Литмир - Электронная Библиотека
A
A

Что делает старик Нонно, ослепший от трахомы и болезней, которые держат его на краю жизни? Дал ли он слово умереть? Может, он уже в другом мире?..

Так размышлял Коравье и не подозревал, что в его душе зреет лучшее из лучших человеческих чувств: беспокойство за судьбы других людей, стремление сделать их жизнь такой же светлой и наполненной радостью, как и собственная. Как верно сказано: радость, разделенная с другом, увеличивается вдвое!

Однажды Коравье возвращался из стада, погруженный в мысли. Подходя к яранге, поднял голову и увидел рядом с улыбающейся Росмунтой Праву.
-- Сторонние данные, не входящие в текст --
/-- STR: the register stored at the base register plus the offset, every other cell and all else unchanged (R132). -/
def Obligations.StrResult : Prop :=
  ∀ (s : State) (sr baseR : Reg) (off6 : BitVec 6) (ea : Word),
    (ea.toNat : Int) = ((s.reg baseR).toNat + off6.toInt) % 65536 →
    ∃ t, exec (.str sr baseR off6) s = .next t ∧ StoresAt ea (s.reg sr) s t

/-- 43_store R133: every store writes one whole word, the whole register, and writes no register and no flag; nor PC, nor
the output, nor the run, nor any other cell. STI's pointer comes by the read contract (D8), so where the pointer lies at
0xFE00, and only there, KBSR, KBDR and the input queue are as that read's poll leaves them. -/
def Obligations.StoresWriteWholeWordsAndNothingElse : Prop :=
  ∀ (i : Instr) (s t : State), i.isStore = true → exec i s = .next t →
    SameRegs s t ∧ t.cond = s.cond ∧ t.pc = s.pc ∧ t.outq = s.outq ∧ SameRun s t ∧
    match i with
    | .st r o => t.peek (s.pcRelative o) = s.reg r ∧ MemBut (s.pcRelative o) s t ∧ t.inq = s.inq
    | .str r b o => t.peek (s.baseOffset b o) = s.reg r ∧ MemBut (s.baseOffset b o) s t ∧ t.inq = s.inq
    | .sti r o =>
      t.peek (memRead (s.pcRelative o) s).1 = s.reg r ∧
      MemBut (memRead (s.pcRelative o) s).1 (memRead (s.pcRelative o) s).2 t ∧ t.inq = (memRead (s.pcRelative o) s).2.inq ∧
      (s.pcRelative o ≠ Config.kbsr → MemBut (memRead (s.pcRelative o) s).1 s t ∧ t.inq = s.inq) ∧
      ∀ b, b ≠ (memRead (s.pcRelative o) s).1 → b ≠ Config.kbsr → b ≠ Config.kbdr → t.peek b = s.peek b
    | _ => False

/-! ### TRAP and its services (44_trap) -/

/-- TRAP with an unknown vector: R7 is written, then the fatal condition with its record; nothing else (R147). The record
is D17; that the end of the run is a state is log 5. -/
def Obligations.UnknownTrapVectorIsFatal : Prop :=
  ∀ (s : State) (x : BitVec 4) (v : Byte), isServiceVector v = false →
    ∃ t, exec (.trap x v) s = .next t ∧ t.status = .fatal (.unknownTrapVector v (0xF#4 ++ x ++ v) (s.pc - 1#16)) ∧
      Linked s t ∧ t.pc = s.pc ∧ t.cond = s.cond ∧ SameMem s t ∧ SameIO s t ∧ t.running = s.running ∧
      t.waiting = s.waiting

/-- TRAP selects its service by its vector alone, whatever bits 11:8 hold, and does what that service's row does
(R140, R148). Rests on D3. -/
def Obligations.TrapSelectsTheService : Prop :=
  ∀ (s : State) (x : BitVec 4),
    exec (.trap x 0x20#8) s = exec .getc s ∧ exec (.trap x 0x21#8) s = exec .out s ∧
    exec (.trap x 0x22#8) s = exec .puts s ∧ exec (.trap x 0x23#8) s = exec .inp s ∧
    exec (.trap x 0x24#8) s = exec .putsp s ∧ exec (.trap x 0x25#8) s = exec .halt s

/-- Trap entry saves the return address in R7 and changes nothing else. Whatever a TRAP then does, it leaves PC where the
fetch left it and R7 holding it, writes no other register but R0, and no memory (60_exceptions R175, R177). -/
def Obligations.TrapEntrySavesOnlyTheReturnAddress : Prop :=
  (∀ s : State, Linked s (trapEntry s) ∧ OnlyPc s.pc s (trapEntry s)) ∧
  (∀ (i : Instr) (s t : State),
    i.isTrap = true → exec i s = .next t →
      t.reg 7 = s.pc ∧ t.pc = s.pc ∧ (∀ q, q ≠ 0 → q ≠ 7 → t.reg q = s.reg q) ∧ SameMem s t)

/-- GETC and IN with a byte in the queue: the byte in R0 with the upper byte cleared, its flag, R7, the byte consumed;
IN writes its prompt and the echo (R141, R144). Rests on D7, D11, D12. -/
def Obligations.InputServicesReadAByte : Prop :=
  ∀ (s : State) (b : Byte) (rest : List Byte), s.inq = b :: rest →
    (∃ t, exec .getc s = .next t ∧ OnlyInput b rest [] s t) ∧
    (∃ t, exec .inp s = .next t ∧ OnlyInput b rest (Config.inPrompt ++ [b]) s t)

/-- GETC and IN with an empty queue: the core waits, R7 written and IN's prompt in the output already (60_exceptions R176,
95_test_vectors 2.8). That the wait is a state is log 3. -/
def Obligations.InputServicesWait : Prop :=
  ∀ s : State, s.inq = [] →
    (∃ t, exec .getc s = .next t ∧ OnlyWait .getc [] s t) ∧
    (∃ t, exec .inp s = .next t ∧ OnlyWait .inp Config.inPrompt s t)

/-- OUT writes the low byte of R0 (R142). -/
def Obligations.OutResult : Prop :=
  ∀ s : State, ∃ t b, exec .out s = .next t ∧ OnlyOutput [b] s t ∧ b.toNat = (s.reg 0).toNat % 256

/-- PUTS writes the low byte of each cell from R0 up to the first zero cell, wrapping, without a poll (R143). Rests on
D9. -/
def Obligations.PutsResult : Prop :=
  ∀ (s : State) (n : Nat), n < 65536 → s.peek (s.reg 0 + BitVec.ofNat 16 n) = 0#16 →
    (∀ k < n, s.peek (s.reg 0 + BitVec.ofNat 16 k) ≠ 0#16) →
    ∃ t bs, exec .puts s = .next t ∧ OnlyOutput bs s t ∧
      bs.map BitVec.toNat = (List.range n).map fun k => (s.peek (s.reg 0 + BitVec.ofNat 16 k)).toNat % 256

/-- PUTSP writes the low byte of each cell from R0 up to the first zero cell, and its high byte after it if that is
nonzero (R145). Rests on D9. -/
def Obligations.PutspResult : Prop :=
  ∀ (s : State) (n : Nat), n < 65536 → s.peek (s.reg 0 + BitVec.ofNat 16 n) = 0#16 →
    (∀ k < n, s.peek (s.reg 0 + BitVec.ofNat 16 k) ≠ 0#16) →
    ∃ t bs, exec .putsp s = .next t ∧ OnlyOutput bs s t ∧
      bs.map BitVec.toNat = (List.range n).flatMap fun k =>
        let v := (s.peek (s.reg 0 + BitVec.ofNat 16 k)).toNat
        if v / 256 = 0 then [v % 256] else [v % 256, v / 256]

/-- PUTS and PUTSP have no next state exactly when no cell of the memory is zero: the walk never ends (R143, R145, D10;
the name of the stop is log 6). -/
def Obligations.StringWalkHangsExactlyWithoutAZeroCell : Prop :=
  ∀ s : State,
    (exec .puts s = .fault .stringNeverEnds ↔ ∀ a, s.peek a ≠ 0#16) ∧
    (exec .putsp s = .fault .stringNeverEnds ↔ ∀ a, s.peek a ≠ 0#16)

/-- HALT writes the notice, clears `running` and sets the status; R7 is the return address and nothing else changes
(R146, C4). The notice is D13's parameter. -/
def Obligations.HaltResult : Prop :=
  ∀ s : State, ∃ t, exec .halt s = .next t ∧ t.running = false ∧ t.status = .halted ∧ Linked s t ∧
    t.outq = s.outq ++ Config.haltNotice ∧ t.inq = s.inq ∧ t.pc = s.pc ∧ t.cond = s.cond ∧ SameMem s t ∧
    t.waiting = s.waiting

/-! ### Reserved opcodes and the end of a run -/

/-- RTI and RES: the fatal condition with its record, nothing else changed (45_reserved R160, R161). The record is D17;
that the end of the run is a state is log 5. -/
def Obligations.ReservedOpcodesAreFatal : Prop :=
  ∀ (s : State) (x : BitVec 12),
    (∃ t, exec (.rti x) s = .next t ∧
      OnlyFatal (.reservedOpcode 0b1000#4 (0b1000#4 ++ x) (s.pc - 1#16)) s t) ∧
    (∃ t, exec (.res x) s = .next t ∧
      OnlyFatal (.reservedOpcode 0b1101#4 (0b1101#4 ++ x) (s.pc - 1#16)) s t)

/-- 45_reserved R162: RTI and RES have no other meaning than the fatal condition of their opcode, which changes the status
and nothing else, and nothing resumes after them: whatever the host does, the status stays and the core has no further
step. The status and its record are D17; that the end of the run is a state is log 5, that the host's actions then do
nothing is log 14. -/
def Obligations.NothingResumesAfterAReservedOpcode : Prop :=
  ∀ (i : Instr) (s : State) (x : BitVec 12), i = .rti x ∨ i = .res x →
    ∃ t, exec i s = .next t ∧ OnlyFatal (.reservedOpcode (opcodeField (encode i)) (encode i) (s.pc - 1#16)) s t ∧
      ∀ (acts : List HostAction) (u : State),
        (acts.foldl (fun v a => hostAct a v) t).status = t.status ∧ step (acts.foldl (fun v a => hostAct a v) t) ≠ .next u

/-- 30_encoding R81: after HALT `running` is false and no instruction is fetched; after a fatal condition, which RTI, RES
and a TRAP with an unknown vector raise, none is either. -/
def Obligations.NoStepAfterTheRunEnds : Prop :=
  (∀ s : State, ∃ t, exec .halt s = .next t ∧ t.running = false ∧ ∀ u, step t ≠ .next u) ∧
  ∀ (i : Instr) (s : State),
    (∃ x, i = .rti x ∨ i = .res x) ∨ (∃ x v, i = .trap x v ∧ isServiceVector v = false) →
    ∃ t, exec i s = .next t ∧ ∀ u, step t ≠ .next u

/-- Once the status is not Running, no host action changes anything, a supply of bytes included: that is log 14, read from
60_exceptions R185, which gives the host its actions during a run, and 10_state R26, by which the status stays. And the
core has no step from a state in which none is enabled (10_state R26, 30_encoding R80; the status is D17, the name of the
answer log 12). -/
def Obligations.EndedRunIsFinal : Prop :=
  (∀ s : State, s.status ≠ .running → ∀ a, hostAct a s = s) ∧
  ∀ s : State, (s.running = false ∨ s.status ≠ .running) → step s = .fault .runEnded

/-- 10_state R25: `running` is true at the start of every run, the core fetches only while it is true, and the only step
that sets it false is the execution of HALT. -/
def Obligations.RunningIsClearedOnlyByHalt : Prop :=
  (∀ images input s, launch images input = .ok s → s.running = true) ∧
  (∀ s t, step s = .next t → s.running = true) ∧
  (∀ s t, step s = .next t → t.running = false →
    s.waiting = none ∧ decode (fetch s).1 = .halt ∧ t.status = .halted) ∧
  (∀ a s, (hostAct a s).running = s.running)

/-! ### The step (30_encoding R80) -/

/-- A step fetches by the read contract at PC, increments PC modulo 65536 and runs the decoded instruction (R80). -/
def Obligations.StepRunsTheDecodedInstruction : Prop :=
  ∀ (s : State) (w : Word) (i : Instr), s.status = .running → s.running = true → s.waiting = none →
    (memRead s.pc s).1 = w → decode w = i →
    step s = exec i { (memRead s.pc s).2 with pc := s.pc + 1#16 }

/-- A core that waits has no step while the queue is empty; with a byte it finishes the service it waits in, fetching
nothing (00_scope R16, 44_trap R141, R144). Log 3 and log 12. -/
def Obligations.WaitingCoreStepsOnlyWithInput : Prop :=
  ∀ (s : State) (w : InputWait), s.status = .running → s.running = true → s.waiting = some w →
    (s.inq = [] → step s = .fault .waitingForInput) ∧
    (∀ b rest, s.inq = b :: rest → ∃ t, step s = .next t ∧
      OnlyResult 0 (BitVec.ofNat 16 b.toNat) { s with inq := rest, waiting := none, outq := t.outq } t ∧
      t.outq = s.outq ++ (match w with | .getc => [] | .inp => [b]))

/-- A wait that the host lifts ends as if the byte had been in the queue from the start: the step that waited, the host's
append and the step that goes on give what one step after the append gives (30_encoding R80, D19; log 3). -/
def Obligations.LiftedWaitEqualsInputAlreadyThere : Prop :=
  ∀ (s t : State) (b : Byte) (rest : List Byte), s.waiting = none → step s = .next t → t.waiting ≠ none →
    step (hostAct (.supply (b :: rest)) t) = step (hostAct (.supply (b :: rest)) s)

/-- From every enabled state there is a next state, whatever the word: the one exception is a PUTS or PUTSP whose string
never ends (D10; the fault's name is log 6). Nothing is refused. The next state of a fatal word is the fatal end (log 5),
and that of GETC or IN with an empty queue is the wait (log 3): neither is a completion in the spec's sense (60_exceptions
R170, 44_trap R141, R144); every other word completes (60_exceptions R172). -/
def Obligations.EveryEnabledStateHasANextState : Prop :=
  (∀ s r, step s ≠ .refused r) ∧
  (∀ s : State, s.status = .running → s.running = true → s.waiting = none →
    (∃ t, step s = .next t) ∨
    (step s = .fault .stringNeverEnds ∧ (decode (fetch s).1).walksString = true ∧ ∀ a, (fetch s).2.peek a ≠ 0#16))

/-- 41_control R115: BR, JMP, JSR and JSRR complete in every state and leave PC at their target, whatever it is; the step
after them executes the word at that target, there being no delay slot and no annulment; and no other instruction changes
PC beyond the fetch increment. The targets rest on D2, D4 and D16. -/
def Obligations.PcChangesOnlyByControlTransfer : Prop :=
  (∀ (i : Instr) (s : State), i.transfersControl = true →
    ∃ t, exec i s = .next t ∧ t.pc = transferTarget i s ∧
      (s.status = .running → s.running = true → s.waiting = none →
        step t = exec (decode (memRead (transferTarget i s) t).1)
          { (memRead (transferTarget i s) t).2 with pc := transferTarget i s + 1#16 })) ∧
  (∀ (i : Instr) (s t : State), i.transfersControl = false → exec i s = .next t → t.pc = s.pc)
– Етти! – закричал Коравье и бросился к другу. Он не знал, как выразить радость. Но недаром он жил в поселке, где почти половина жителей были русскими. Сначала он сжал руки Праву так, что тот охнул. Потом обхватил поперек туловища и подержал некоторое время. В довершение всего хлопнул гостя широкой ладонью по спине, и Праву едва не прикусил язык.

По обычаю, Коравье не торопился с расспросами, пока Праву не насытится и не напьется с дороги. Сидя рядом, он соревновался с Росмунтой в гостеприимстве. Вслед за истекающими сладким соком оленьими языками на тарелке появилось оленье жаркое, приготовленное по рецепту зоотехника Мельникова. Праву ел и похваливал кулинарные способности Росмунты.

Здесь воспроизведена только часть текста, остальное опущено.